RUDN: RUDN chemists have created a reusable switch catalyst for the synthesis of two different compounds
RUDN chemists have created a reusable catalyst for the oxidation of sulfides for the synthesis of drugs, dyes and other compounds. It can “switch” the final product and provides “green” reaction conditions.
Sulfur analogues of esters are called sulfides. When they are oxidized, one or two oxygen atoms will join the sulfur atom. It turns out sulfoxides or sulfones. Sulfones are used, for example, as dyes for fabrics and paper, and a number of sulfoxides are part of anti-ulcer drugs. One of the main problems in the oxidation of sulfides is to attach the right amount of oxygen atoms to sulfur, that is, for example, not to peroxify the sulfide with two atoms instead of one and not to get sulfone instead of sulfoxide. RUDN chemists have created a universal catalyst — it is suitable for the synthesis of both sulfones and sulfoxides and “switches” from one mode to another when the temperature changes. In addition, it allows the reaction to be carried out in environmentally friendly conditions, and it can be reused.
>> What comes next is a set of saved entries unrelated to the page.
/-- The strides from block `b` on do what the scalar reference does on their blocks. -/
theorem strideValue_eq_scalarReference (acc : Block) (m : Nat → Block) (b q : Nat) :
    strideValue key acc m b q = scalarReference (key 1) acc (fun j => m (b + j)) (8 * q) := by
  induction q with
  | zero => rfl
  | succ q ih =>
    rw [strideValue, groupValue_eq_scalarReference hk _ _ (by decide) le_rfl, ih, Nat.mul_succ, scalarReference_add]
    simp only [Nat.add_assoc]

theorem tailValue_eq_scalarReference (acc : Block) (m : Nat → Block) (n : Nat) :
    tailValue key acc m n = scalarReference (key 1) acc m (n % 8) := by
  unfold tailValue
  split
  · next h => exact groupValue_eq_scalarReference hk acc m h (Nat.mod_lt n (by decide)).le
  · next h => rw [Nat.eq_zero_of_not_pos h, scalarReference]

/-- The phase machine's value is the scalar reference's. -/
theorem streamValue_eq_scalarReference (acc : Block) (m : Nat → Block) (n : Nat) :
    streamValue key acc m n = scalarReference (key 1) acc m n := by
  rw [streamValue, tailValue_eq_scalarReference hk, strideValue_eq_scalarReference hk, ← scalarReference_add, Nat.mod_add_div]

end HoldsPowers

theorem updateValue_eq_scalarReference {s : State} (hk : s.keysConsistent) (input n acc : Addr) :
    s.updateValue input n acc =
      scalarReference (s.keyPower 1) (Memory.readBlock s.mem acc.toNat) (s.messageBlock input) n.toNat :=
  streamValue_eq_scalarReference hk.holdsPowers _ _ _

/-- Settles O51: the value is the scalar reference's, which is the polynomial in H. -/
theorem updateMeetsTheContract : Obligations.UpdateMeetsTheContract := by
  unfold Obligations.UpdateMeetsTheContract
  intro xin xn xacc s hs h hk
  refine ⟨_, exec_update h, ?_, readBlock_updated s _ _ _ hs.memory_canonical h.acc_aligned, sameMemoryOutside_updated s _ _ _⟩
  rw [updated_field_six, updateValue_eq_scalarReference hk]
  exact elem_scalarReference s.keyPower _ _ _

/-- Settles O52: the Block stored is the phase machine's value, which is the scalar reference's. -/
theorem updateEqualsTheScalarReference : Obligations.UpdateEqualsTheScalarReference := by
  unfold Obligations.UpdateEqualsTheScalarReference
  intro xin xn xacc s hs h hk
  refine ⟨_, exec_update h, ?_⟩
  rw [readBlock_updated s _ _ _ hs.memory_canonical h.acc_aligned, updateValue_eq_scalarReference hk]

/-! A message in two parts (R157) -/

theorem UpdateRuns.eq_updated {xin xn xacc : XIdx} {s t : State} (h : UpdateRuns xin xn xacc s)
    (ht : exec (.update xin xn xacc) s = .next t) : t = s.updated (s.scalar xin) (s.scalar xn) (s.scalar xacc) := by
  rw [exec_update h] at ht
  cases ht
  rfl

theorem State.keysConsistent.congr {s u : State} (hk : s.keysConsistent) (h : ∀ k, u.keyPower k = s.keyPower k) :
    u.keysConsistent := fun i h1 h7 => by simpa only [h] using hk i h1 h7

theorem State.messageBlock_congr {s u : State} (hm : u.mem = s.mem) : u.messageBlock = s.messageBlock := by
  funext input i
  rw [State.messageBlock, hm, State.messageBlock]

/-- The rest of a message, from block `a` on, reads as before when the Block stored since lies outside it. -/
theorem messageBlock_rest {s u : State} {acc a b j : Nat} {v : Block} {input rest : Addr}
    (hm : u.mem = Memory.writeBlock s.mem acc v) (hrest : rest.toNat = input.toNat + 16 * a)
    (apart : acc + 16 ≤ rest.toNat ∨ rest.toNat + 16 * b ≤ acc) (hj : j < b) :
    u.messageBlock rest j = s.messageBlock input (a + j) := by
  rw [State.messageBlock, hm, Memory.readBlock_writeBlock_other _ _ (by omega), State.messageBlock, hrest, Nat.mul_add,
    Nat.add_assoc]

/-- Settles O53: both ways the value is the scalar reference's, which absorbs a message in two parts as it does in one. -/
theorem updateOfASplitMessage : Obligations.UpdateOfASplitMessage := by
  unfold Obligations.UpdateOfASplitMessage
  intro xin xn xacc s s1 t1 u t2 t hs hk hrun hrun1 hrunu hmem1 hkeys1 hin1 hacc1 hexec1 hmemu hkeysu haccu hinu hn apart
    hexec2 hexec
  obtain rfl := hrun.eq_updated hexec
  obtain rfl := hrun1.eq_updated hexec1
  obtain rfl := hrunu.eq_updated hexec2
  have hwf : Memory.wf s.mem = true := hs.memory_canonical
  have room := aligned16_room hrun.acc_aligned
  have first : s1.updateValue (s1.scalar xin) (s1.scalar xn) (s1.scalar xacc) =
      scalarReference (s.keyPower 1) (Memory.readBlock s.mem (s.scalar xacc).toNat) (s.messageBlock (s.scalar xin))
        (s1.scalar xn).toNat := by
    rw [updateValue_eq_scalarReference (hk.congr hkeys1), hkeys1, hin1, hacc1, hmem1, State.messageBlock_congr hmem1]
  rw [updated_mem, first, hmem1, hacc1] at hmemu
  have whole : u.updateValue (u.scalar xin) (u.scalar xn) (u.scalar xacc) =
      s.updateValue (s.scalar xin) (s.scalar xn) (s.scalar xacc) := by
    rw [updateValue_eq_scalarReference (hk.congr hkeysu), hkeysu, haccu, updateValue_eq_scalarReference hk, hn,
      scalarReference_add, hmemu, Memory.readBlock_writeBlock_same _ hwf room]
    exact scalarReference_congr fun j hj => messageBlock_rest hmemu hinu apart hj
  have hwfu : Memory.wf u.mem = true := by
    rw [hmemu]
    exact Memory.wf_writeBlock _ hwf room
  refine ⟨?_, whole⟩
  rw [← haccu, readBlock_updated u _ _ _ hwfu hrunu.acc_aligned, whole, haccu,
    readBlock_updated s _ _ _ hwf hrun.acc_aligned]

end Sys2Proof.Machine
end

section
/-! The host data-movement commands (spec/44_host_commands.md): a Block loaded into a field register (R170) and one stored from it
(R171), and the halfwords of a scalar register, bit by bit (R172, R173). -/

namespace Sys2Proof.Machine

/-! LDB (R170) -/

/-- A fault of LDB before which no memory was written leaves its destination as it was. -/
theorem exec_ldb_raised {fd : FIdx} {xa : XIdx} {s r : State} {t : Trap} (hd : FIdx.writable fd = true)
    (h : (loadBlock fd xa).run s = .error t r) (hm : r.mem = s.mem) :
    ∃ u, exec (.ldb fd xa) s = .next u ∧ Raised t.cause.code t.info s u ∧ u.field fd = s.field fd := by
  obtain ⟨u, hu, hraised, -, hfields, -, -⟩ := raised_of_error h hm
  exact ⟨u, hu, hraised, hfields fd hd⟩

/-- Settles O54: an LDB that completes has noted one read and written `fd`; each fault is one way its work can stop before that. -/
theorem ldbLoadsABlock : Obligations.LdbLoadsABlock := by
  unfold Obligations.LdbLoadsABlock
  intro fd xa s hd
  refine ⟨fun ha hm => ?completes, fun ha => ?misaligned, fun ha hm => ?refused⟩
  case completes =>
    obtain ⟨others, keys, scalars, status, memory, -, streamer, host⟩ :=
      fieldFrame_withField (s.logged .read (s.scalar xa)) fd (Memory.readBlock s.mem (s.scalar xa).toNat)
    exact ⟨_, command_ok (loadBlock_ok hd ha hm), State.field_withField_same _ _ hd, others, keys, scalars, status, memory,
      streamer, host⟩
  case misaligned => exact exec_ldb_raised hd (loadBlock_misaligned hd ha) rfl
  case refused => exact exec_ldb_raised hd (loadBlock_refused hd ha hm) rfl

/-! STB (R171) -/

theorem exec_stb {fs : FIdx} {xa : XIdx} {s : State} (hr : s.readable fs = true) (ha : aligned16 (s.scalar xa) = true)
    (hm : s.memOK (s.scalar xa) .write = true) :
    exec (.stb fs xa) s = .next (s.stored (s.scalar xa) (s.field fs)) := command_ok (storeBlock_ok hr ha hm)

/-- Settles O55: an STB that completes has stored one Block and nothing else; each fault is one way its work can stop before that. -/
theorem stbStoresABlock : Obligations.StbStoresABlock := by
  unfold Obligations.StbStoresABlock
  intro fs xa s hs
  refine ⟨fun hr ha hm => ?completes, fun hr => ?keysInvalid, fun hr ha => ?misaligned, fun hr ha hm => ?refused⟩
  case completes =>
    refine ⟨_, exec_stb hr ha hm, ?_, sameMemoryOutside_stored _ _ _, sameRegisters_stored _ _ _, sameStatus_stored _ _ _,
      sameStreamer_stored _ _ _, sameHost_stored _ _ _⟩
    rw [State.stored_mem]
    exact Memory.readBlock_writeBlock_same _ hs.memory_canonical (aligned16_room ha)
  case keysInvalid => exact exec_raised (i := .stb fs xa) (storeBlock_keysInvalid hr) rfl
  case misaligned => exact exec_raised (i := .stb fs xa) (storeBlock_misaligned hr ha) rfl
  case refused => exact exec_raised (i := .stb fs xa) (storeBlock_refused hr ha hm) rfl

/-! SETXZ and SETXK (R172, R173) -/

/-- A written scalar register is all that SETXZ and SETXK change. -/
theorem scalarFrame_withScalar (s : State) (xd : XIdx) (v : Addr) : ScalarFrame xd s (s.withScalar xd v) where
  other_scalars _ h := State.scalar_withScalar_other s v h
  fields _ _ := rfl
  keys _ _ _ := rfl
  status := ⟨rfl, rfl⟩
  memory _ := rfl
  accesses := rfl
  streamer := ⟨rfl, rfl, rfl⟩
  host := ⟨rfl, rfl⟩

theorem exec_setxz (xd : XIdx) (hw : HalfwordIdx) (imm16 : BitVec 16) (s : State) :
    exec (.setxz xd hw imm16) s = .next (s.withScalar xd (immAtHalfword hw imm16)) := command_ok (writeScalar_apply ..)

theorem keepHalfwords_apply (xd : XIdx) (hw : HalfwordIdx) (imm16 : BitVec 16) (s : State) :
    (keepHalfwords xd hw imm16).run s = .ok () (s.withScalar xd (insertHalfword (s.scalar xd) hw imm16)) := rfl

theorem exec_setxk (xd : XIdx) (hw : HalfwordIdx) (imm16 : BitVec 16) (s : State) :
    exec (.setxk xd hw imm16) s = .next (s.withScalar xd (insertHalfword (s.scalar xd) hw imm16)) :=
  command_ok (keepHalfwords_apply ..)

/-- Bit `k` of an immediate placed at halfword `hw` is bit `k mod 16` of it inside that halfword, and 0 outside (R80). -/
theorem getLsbD_immAtHalfword (hw : HalfwordIdx) (imm16 : BitVec 16) {k : Nat} (hk : k < 64) :
    (immAtHalfword hw imm16).getLsbD k = (decide (k / 16 = hw.val) && imm16.getLsbD (k % 16)) := by
  rw [immAtHalfword, BitVec.getLsbD_shiftLeft, BitVec.getLsbD_setWidth]
  by_cases inside : k / 16 = hw.val
  · have hmod : k % 16 = k - 16 * hw.val := by omega
    have above : ¬ k < 16 * hw.val := by omega
    have hk' : k - 16 * hw.val < 64 := by omega
    simp [inside, hmod, above, hk, hk']
  · by_cases below : k < 16 * hw.val
    · simp [inside, below]
    · have beyond : 16 ≤ k - 16 * hw.val := by omega
      simp [inside, BitVec.getLsbD_of_ge imm16 _ beyond]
“One of the main problems with selective oxidation of sulfides to sulfoxides is excessive oxidation to sulfones. Strong oxidizers easily oxidize sulfides to sulfones, but this can also happen with milder reagents. We have shown the possibility of using a switchable catalyst for the oxidation of sulfides to sulfoxides or sulfones depending on the reaction temperature. The analysis of the reaction conditions showed that the catalyst works best in an aqueous environment, which, together with the use of oxygen as an oxidizer and the possibility of reuse, creates one of the most environmentally friendly conditions for such oxidation,” Professor Leonid Voskresensky, Dean of the Faculty of Physics, Mathematics and Natural Sciences of the RUDN.
Chemists have proposed a catalyst that consists of a nanomaterial based on a porous organosilicon framework and an ionic liquid of tungsten oxide. To prove its catalytic effect, the RUDN chemists added it to a solution of one of the sulfides and stirred the mixture at a temperature of 25℃ or 50℃ and with oxygen supply. After the reaction, the nanocatalyst was filtered and washed in ethyl acetate. Chemists optimized the reaction by “picking up” the solvent, reaction time and amount of catalyst, which give the maximum yield of the final product.
The reaction was most effective under the most “simple” conditions — 10 mg of catalyst, an aqueous solution, two hours of reaction. Under such conditions, 98% of the product yield was achieved. At room temperature, sulfoxides were obtained (yield 92%-99% depending on the initial sulfide), at an increase in temperature to 50℃ — sulfones (90%-97%). After eight cycles of use and washing, the efficiency of the catalyst practically did not decrease.
“We have proven the effectiveness of this reusable nanocatalyst for selective aerobic oxidation of sulfides to sulfoxides or sulfones depending on temperature. In addition, the catalyst, which is easily separated from the reaction mixture, can be reused without significantly reducing its performance. The simplicity of the preparation of the catalyst and its wide range of applications for both sulfoxides and sulfones under mild conditions make it suitable for practical use,” — Rafael Luque, professor at the Center for Molecular Design and Synthesis of Innovative Compounds for Medicine of the RUDN.